近年、紙の書籍用に編集したものを、電子書籍用に変換したりWEB用に再編集しています。また、デジタルファーストの流れもあり、グラフィックとデジタルのBTCが交わり、その距離が近くなっている感覚があります。

この先、AI技術が発達した未来でも、人が何も見なくなったり認識しなくなることはないでしょう。紙かディスプレイかメガネ型デバイスか3Dホログラムで、文字や静止画あるいは動画を見るのか、それとも網膜直接照射デバイスか脳への直接アクセスで認識するようになるのか、手段は変わるでしょうけれど。そして、世の中の流れで嗜好の変化はあっても、五感で受ける欲求は変わりません。

そこへ用意するコンテンツの制作ツールは変化を続け、やがて多くの人が良いと感じるコンテンツを作成することは、機械学習によって容易になるでしょう。一流デザイナーのビジュアルとタイポグラフィと同様のものを、選択するだけで仕上げられるようになるかもしれません。

しかし、こんな目的で、こんな場合に、こんな人に見せたいと状況設定をしてコントロールするのは、当面、人であり続けるのではないでしょうか。

少し、妄想が暴走しました……

つまり、これからどんな世の中に変わるとしても、先に挙げた「勉強会の4つのカテゴリ」の学びは、今後の私にどれも有益に感じると言いたかったのです。

来年に向けて

「1つの技術を身につけるのに5年。だから、5年単位、10年単位で、今の技術を掘り進むか、隣に行くか選択するタイミングがある」という話しも、Designshipで聞きました。

現在、DTPオペレーターの技術を掘り進めながら、編集とデザインへの越境を試みています。そして、やがて来る「選択のタイミング」を見据えて、隣接するデジタルのBTCに越境する道を確認しつつ、ビジネスの視点も学んでおきたいです。
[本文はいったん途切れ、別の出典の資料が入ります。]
/-! ### Products as numbers -/

theorem mulUU_eq_ofInt (a b : Byte) : mulUU a b = BitVec.ofInt 16 (a.toNat * b.toNat) := by
  rw [mulUU, ← BitVec.ofInt_natCast, Nat.cast_mul]

/-- Twice a product, as the fractional forms write it. -/
theorem shiftLeft_one_ofInt (p : Int) : BitVec.ofInt 16 p <<< 1 = BitVec.ofInt 16 (p * 2 ^ 1) := by
  apply BitVec.eq_of_toNat_eq
  simp only [BitVec.toNat_shiftLeft, BitVec.toNat_ofInt, Nat.shiftLeft_eq]
  omega

theorem ofInt_word_eq_ofNat (p : Int) : BitVec.ofInt 16 p = BitVec.ofNat 16 (p % 65536).toNat := by
  apply BitVec.eq_of_toNat_eq
  rw [BitVec.toNat_ofInt, BitVec.toNat_ofNat]
  omega

/-- The flags of R180 with the product and what is written as numbers. -/
theorem mulFlags_ofInt (old : Byte) (p res : Int) :
    mulFlags old (BitVec.ofInt 16 p) (BitVec.ofInt 16 res)
      = setZC old (decide ((res % 65536).toNat = 0)) (decide (32768 ≤ p % 65536)) := by
  have hz : (BitVec.ofInt 16 res).toNat = (res % 65536).toNat := BitVec.toNat_ofInt _
  have hc : 32768 ≤ (BitVec.ofInt 16 p).toNat ↔ 32768 ≤ p % 65536 := by
    rw [BitVec.toNat_ofInt]
    omega
  rw [mulFlags, word_beq_zero_eq_decide, word_sign_eq_decide, hz, decide_eq_decide.2 hc]

/-! ### The six multiplies -/

/-- The state after a multiply with the product `p`, written to R1:R0 shifted left by `shift` (R180). -/
def State.multiplied (s : State) (p : Int) (shift : Nat) : State :=
  let w := (p * 2 ^ shift % 65536).toNat
  { s with
    regs := pairRegs s.regs 0 w
    sreg := setZC s.sreg (decide (w = 0)) (decide (32768 ≤ p % 65536))
    pc := s.pcAfter 1 }

theorem productResult_ofInt (s : State) (p : Int) (shift : Nat) :
    productResult s (BitVec.ofInt 16 p) (BitVec.ofInt 16 (p * 2 ^ shift)) = .next (s.multiplied p shift) := by
  rw [productResult, mulFlags_ofInt, ofInt_word_eq_ofNat (p * 2 ^ shift), finishPair_ofNat]
  rfl

/-- The end of MUL, MULS and MULSU. -/
theorem productResult_whole (s : State) {v : Word16} {p : Int} (h : v = BitVec.ofInt 16 p) :
    productResult s v v = .next (s.multiplied p 0) := by
  have hres := productResult_ofInt s p 0
  rwa [pow_zero, mul_one, ← h] at hres

/-- The end of FMUL, FMULS and FMULSU. -/
theorem productResult_fraction (s : State) {v : Word16} {p : Int} (h : v = BitVec.ofInt 16 p) :
    productResult s v (v <<< 1) = .next (s.multiplied p 1) := by
  rw [h, shiftLeft_one_ofInt]
  exact productResult_ofInt s p 1

/-- Settles O10: each product as a number and its ending, its word by the box of its format. -/
theorem multiplies : Obligations.Multiplies := fun d r s =>
  have word (o7 o3 : BitVec 1) : 16 ≤ d.val ∧ d.val ≤ 23 ∧ 16 ≤ r.val ∧ r.val ≤ 23 →
      boxMul3 o7 o3 d r = BitVec.ofNat 16 (encMul3 o7.toNat o3.toNat d r) :=
    fun ⟨hd, hd', hr, hr'⟩ => boxMul3_eq o7 o3 d r hd hd' hr hr'
  ⟨⟨productResult_whole s (mulUU_eq_ofInt _ _), encode_eq_box (boxRR_eq _ d r) rfl⟩,
    ⟨productResult_whole s rfl, fun ⟨hd, hr⟩ => encode_eq_box (boxMuls_eq d r hd hr) rfl⟩,
    ⟨productResult_whole s rfl, fun h => encode_eq_box (word 0 0 h) rfl⟩,
    ⟨productResult_fraction s (mulUU_eq_ofInt _ _), fun h => encode_eq_box (word 0 1 h) rfl⟩,
    ⟨productResult_fraction s rfl, fun h => encode_eq_box (word 1 0 h) rfl⟩,
    ⟨productResult_fraction s rfl, fun h => encode_eq_box (word 1 1 h) rfl⟩⟩

end Sys2Proof.Machine
end

section
/-! DES (spec/41_multiply_des.md R187, R188): one round as a change of state, sixteen of them through the free codings between
rounds, and a Feistel network undone by its own keys in reverse. -/
namespace Sys2Proof.Machine

/-! ### One round -/

/-- The state with the blocks of round `k` stored and the pc where it was. -/
def State.withDesRound (s : State) (k : Fin 16) : State :=
  let out := desRound (s.block 0) (s.block 8) k (s.flag .h)
  s.setBlocks out.1 out.2

/-- The state after DES `k`: the registers of the round, the pc one on. -/
def State.afterDes (s : State) (k : Fin 16) : State :=
  { s with regs := (s.withDesRound k).regs, pc := s.pcAfter 1 }

theorem exec_des (k : Fin 16) (s : State) : exec (.des k) s = .next (s.afterDes k) := by
  change execDes k s = _
  rw [execDes, setBlocks_advance]
  rfl

theorem blocks_afterDes (s : State) (k : Fin 16) :
    ((s.afterDes k).block 0, (s.afterDes k).block 8) = desRound (s.block 0) (s.block 8) k (s.flag .h) :=
  Prod.ext (setBlocks_block s _ _).1 (setBlocks_block s _ _).2

theorem sreg_afterDes (s : State) (k : Fin 16) : (s.afterDes k).sreg = s.sreg := by
  rw [State.afterDes]

theorem reg_afterDes (s : State) (k : Fin 16) {j : Reg} (hj : 16 ≤ j.val) : (s.afterDes k).reg j = s.reg j := by
  change (s.withDesRound k).reg j = _
  rw [State.withDesRound, setBlocks_reg, if_neg (by omega), if_neg (by omega)]

/-- Settles O12: the registers are those of the state with the round's blocks stored. -/
theorem desRoundEffect : Obligations.DesRoundEffect := fun k s =>
  ⟨encode_eq_box (boxDes_eq k) rfl, (s.withDesRound k).regs, exec_des k s, blocks_afterDes s k,
    fun _ => reg_afterDes s k⟩

/-! ### The algorithm as a Feistel network -/

/-- The sixteen subkeys in the order the rounds use them. -/
def desKeys (decrypt : Bool) (key : BitVec 64) : List (BitVec 48) :=
  (List.finRange 16).map fun i => desSubkey key (desKeyIndex decrypt i)

/-- The halves after the first `n` rounds. -/
def desHalvesAfter (decrypt : Bool) (key data : BitVec 64) (n : Nat) : BitVec 32 × BitVec 32 :=
  ((desKeys decrypt key).take n).foldl desHalves (desSplit data)

theorem desBlock_eq (decrypt : Bool) (key data : BitVec 64) :
    desBlock decrypt key data = desJoin ((desKeys decrypt key).foldl desHalves (desSplit data)).swap := by
  rw [desBlock, desKeys, List.foldl_map]
  rfl

theorem desHalvesAfter_succ (decrypt : Bool) (key data : BitVec 64) (i : Fin 16) :
    desHalvesAfter decrypt key data (i.val + 1)
      = desHalves (desHalvesAfter decrypt key data i.val) (desSubkey key (desKeyIndex decrypt i)) := by
  have hlen : i.val < (desKeys decrypt key).length := by simp [desKeys]
  rw [desHalvesAfter, List.take_succ_eq_append_getElem hlen, List.foldl_append]
  simp [desHalvesAfter, desKeys]

/-- A round before the last gives the next halves. -/
theorem desRoundBlock_inner (decrypt : Bool) (key data : BitVec 64) {i : Fin 16} (hi : i ≠ 15) :
    desRoundBlock decrypt key (desJoin (desHalvesAfter decrypt key data i.val)) i
      = desJoin (desHalvesAfter decrypt key data (i.val + 1)) := by
  rw [desRoundBlock, desSplit_desJoin, ← desHalvesAfter_succ]
  exact if_neg hi

/-- The last round gives the block of the algorithm. -/
theorem desRoundBlock_last (decrypt : Bool) (key data : BitVec 64) :
    desRoundBlock decrypt key (desJoin (desHalvesAfter decrypt key data (15 : Fin 16).val)) 15 = desBlock decrypt key data := by
  rw [desRoundBlock, desSplit_desJoin, ← desHalvesAfter_succ, desBlock_eq]
  exact if_pos rfl

/-- Decryption uses the subkeys of encryption in reverse. -/
theorem desKeys_decrypt (key : BitVec 64) : desKeys true key = (desKeys false key).reverse := by
  rw [desKeys, desKeys, ← List.map_reverse, List.finRange_reverse, List.map_map]
  rfl

/-- A round on exchanged halves undoes the round with the same subkey. -/
theorem desHalves_swap_desHalves (x : BitVec 32 × BitVec 32) (k : BitVec 48) :
    desHalves (desHalves x k).swap k = x.swap := by
  simp [desHalves, Prod.swap]

/-- Rounds on exchanged halves with the subkeys in reverse undo the rounds. -/
theorem foldl_desHalves_reverse (ks : List (BitVec 48)) (x : BitVec 32 × BitVec 32) :
    ks.reverse.foldl desHalves (ks.foldl desHalves x).swap = x.swap := by
  induction ks generalizing x with
  | nil => rfl
  | cons k ks ih => rw [List.foldl_cons, List.reverse_cons, List.foldl_append, ih, List.foldl_cons, List.foldl_nil,
      desHalves_swap_desHalves]

/-- Decrypting under the key of the encryption gives the block back. -/
theorem desBlock_decrypt_encrypt (key data : BitVec 64) : desBlock true key (desBlock false key data) = data := by
  rw [desBlock_eq, desBlock_eq, desSplit_desJoin, desKeys_decrypt, foldl_desHalves_reverse, Prod.swap_swap,
    desJoin_desSplit]

/-! ### Sixteen rounds -/

theorem execAll_concat {is : List Instr} {i : Instr} {s t u : State} (his : execAll is s = .next t)
    (hi : exec i t = .next u) : execAll (is ++ [i]) s = .next u := by
  induction is generalizing s with
  | nil =>
    cases his
    exact Res.andThen_eq_next.2 ⟨u, hi, rfl⟩
  | cons j js ih =>
    obtain ⟨v, hj, hjs⟩ := Res.andThen_eq_next.1 his
    exact Res.andThen_eq_next.2 ⟨v, hj, ih hjs⟩

/-- What DES leaves alone (R187), over any number of rounds. -/
structure KeepsBesideDes (s t : State) : Prop where
  reg : ∀ j : Reg, 16 ≤ j.val → t.reg j = s.reg j
  sreg : t.sreg = s.sreg

/-- `t` is `s` after the rounds before `i`: the registers hold, in the device's own coding, the joined halves and the key. -/
structure AtDesRound (s t : State) (i : Fin 16) : Prop extends KeepsBesideDes s t where
  loads : desLoad (s.flag .h) i (t.block 0, t.block 8)
    = (desJoin (desHalvesAfter (s.flag .h) (s.block 8) (s.block 0) i.val), s.block 8)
来年も、各地の勉強会にできる限り足を運んで学びたいと思っています。名古屋DTPの勉強部屋DTPの勉強会(東京)DTPerのスクリプトもくもく会さいたまデザインDTP勉強会に行けていませんが……。そして、とやまデザインDTP勉強会も開催を予定しています。皆さま、どうぞよろしくお願いいたします。